Yo es si tengo una mala opinión acerca de los estafadores.

----------


## winehouse

No comparto esa opinión. Ni tampoco muchos autores que conozco

----------


## shark

> No comparto esa opinión. Ni tampoco muchos autores que conozco


Faltaria más. Solo expreso mi punto de vista.

Pero claro, es que sin pruebas empiricas (por ejempo ensayos doble ciego) esos mediums no pasan un solo test.

Pero eso si, cada uno cree en lo que quiere, santa claus, el ratoncito pérez, el big foot, los mediums... 
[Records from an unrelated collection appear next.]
/-- R159, R164, R166, R168, R172. -/
def Obligations.StacksScrubRefreshAndRemap : Prop :=
  (∀ (s : State) (d : Nat), s.scrubs = true → (s.dramAt d).serves = true →
    s.mem.poison.contains (d * stackSize + (s.dramAt d).scrub) = false →
    exec (.patrolScrubRead d .ok) s =
      .next (s.onDram d fun m => { m with scrub := (m.scrub + 64) % stackSize })) ∧
  (∀ (s : State) (d : Nat) (e : Ecc), Shaped s → d < 4 → s.scrubs = true → (s.dramAt d).serves = true →
    ∃ t : State, exec (.patrolScrubRead d e) s = .next t ∧
      (t.dramAt d).scrub = ((s.dramAt d).scrub + 64) % stackSize ∧ t.mem.cells = s.mem.cells) ∧
  (∀ (s : State) (d : Nat), Shaped s → d < 4 → s.scrubs = true → (s.dramAt d).serves = true →
    (s.dramAt d).scrub < stackSize →
    ∃ t : State, exec (.patrolScrubRead d .uncorrectable) s = .next t ∧
      granule (d * stackSize + (s.dramAt d).scrub) ∈ t.mem.poison ∧
      (t.dramAt d).lastUe = granule (d * stackSize + (s.dramAt d).scrub) ∧
      (t.dramAt d).uncorrected = satInc 65535 (s.dramAt d).uncorrected ∧
      (t.dramAt d).scrub = ((s.dramAt d).scrub + 64) % stackSize ∧ bitAt t.hl.events 4 = true) ∧
  (∀ (s : State) (d ch : Nat) (fails : List Nat), (s.dramAt d).serves = true →
    (s.dramAt d).scanDue.contains ch = false → s.lastingTsv d ch = [] →
    exec (.dramRefresh d ch fails) s = .next s) ∧
  (∀ (s : State) (d ch l : Nat) (fails : List Nat), Shaped s → d < 4 → (s.dramAt d).serves = true →
    (s.dramAt d).scanDue.contains ch = false → s.lastingTsv d ch = [l] →
    ((s.dramAt d).lanesRetired.filter fun x => x.1 = ch && x.2 / 64 = l / 64).length < 2 →
    ∃ t : State, exec (.dramRefresh d ch fails) s = .next t ∧
      (t.dramAt d).lanesRetired = (s.dramAt d).lanesRetired ++ [(ch, l)] ∧
      s.isLasting (tsvLane d ch l) = true ∧ t.isLasting (tsvLane d ch l) = false ∧ t.mem = s.mem) ∧
  (∀ (s : State) (d : Nat) (x : Remap), Shaped s → d < 4 → (s.dramAt d).remaps.find? (·.copying) = some x →
    s.spr.entries.length < 4091 →
    ∃ t : State, exec (.rowRemapDone d) s = .next t ∧ { x with copying := false, valid := true } ∈ (t.dramAt d).remaps ∧
      (∀ y ∈ (t.dramAt d).remaps, y.row = x.row → y.valid = true → y = { x with copying := false, valid := true }) ∧
      x.row ∈ t.spr.entries ∧ t.mem.cells = s.mem.cells)

/-- R12, R357, R517, R518, R521. -/
def Obligations.ChainAndFurlongBoundariesSampleTheDevice : Prop :=
  (∀ (s : State) (x : TempSample), Shaped s → s.chainLink s.tb.link = true → s.up = true →
    ∃ t : State, exec (.chainBoundary x) s = .next t ∧ t.sch.row = s.chainRow ∧ t.tb.link = s.tb.link ∧
      t.tb.mile = s.tb.mile ∧
      (∀ d, d < 4 → s.dieCounts d = true → s.tb.countDue.length = 4 → t.tb.countDue.getD d false = true) ∧
      (t.thermOf 4).junction = x.junction.getD 4 0 ∧
      (∀ d, d < 4 → s.pwr.off.getD d false = false → (t.thermOf d).junction = x.junction.getD d 0)) ∧
  (∀ (s : State) (x : TempSample), s.chainLink s.tb.link = false → exec (.chainBoundary x) s = .next s) ∧
  (∀ (s : State) (p : PowerSample), Shaped s → s.phase s.tb.link % 1000 = 0 → s.up = true → s.pwr.state = .active →
    s.pwr.cap * 1000 < p.package →
    ∃ t : State, exec (.furlongBoundary p) s = .next t ∧ t.pwr.packageMw = p.package ∧
      (∀ d, d ∈ s.ruled → s.opOf d < 3 → t.opOf d = s.opOf d + 1) ∧
      (∀ d, d ∉ s.ruled → t.opOf d = s.opOf d) ∧
      t.pwr.capUnmet = s.ruled.all fun d => decide (2 ≤ s.opOf d ∧ s.opOf d ≤ 3)) ∧
  (∀ (s : State) (p : PowerSample), Shaped s → s.phase s.tb.link % 1000 = 0 → s.up = true →
    ∃ t : State, exec (.furlongBoundary p) s = .next t ∧ t.pwr.packageMw = p.package ∧
      t.pwr.dieMw = (List.range 4).map (fun d => p.die.getD d 0) ∧ t.tb = s.tb) ∧
  (∀ (s : State) (d o : Nat), s.pwr.settling.getD d none = some o →
    exec (.opChangeSettled d) s = .next (s.onPwr fun p => { p with
      op := p.op.set d o, settling := p.settling.set d none })) ∧
  (∀ (s : State) (d : Nat), s.up = true → d < 4 → (s.dramAt d).inService = true → s.pwr.off.getD d false = false →
    Shaped s → s.tb.dieLink.length = 4 → s.tb.countDue.getD d false = true →
    exec (.linkCountCheck d s.tb.link) s = .next (s.onTb fun t => { t with
      dieLink := t.dieLink.set d s.tb.link, countDue := t.countDue.set d false })) ∧
  (∀ (s : State) (d n : Nat), s.up = true → d < 4 → (s.dramAt d).inService = true → s.pwr.off.getD d false = false →
    Shaped s → s.tb.dieLink.length = 4 → s.tb.countDue.getD d false = true → n ≠ s.tb.link →
    ∃ t : State, exec (.linkCountCheck d n) s = .next t ∧ (t.dramAt d).tbFault = true ∧ bitAt t.dev.faultCause 0 = true ∧
      bitAt t.asz.startCauses 15 = true ∧ (s.running = true → t.asz.safe = true))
La fé no necesita pruebas. La inteligencia sí.

----------


## winehouse

Mi comentario era hacia Pardo, no hacia ti. 
No hablo con gente prepotente

----------


## shark

> Mi comentario era hacia Pardo, no hacia ti. 
> No hablo con gente prepotente


Lastima... con lo que me gusta reventar pseudoteorias magufas....
Por cierto, que eso es una norma del "ramo", en cuanto huelen un escéptico no hablan con el, con la de argumentos de peso que podrian dar...tse tse

pd: gran articulo Pardo , por cierto.

----------


## winehouse

Jaja un esceptico....

----------


## ALEX ALAN

> Sinceramente, no tengo una mala opinion acerca de los mediums...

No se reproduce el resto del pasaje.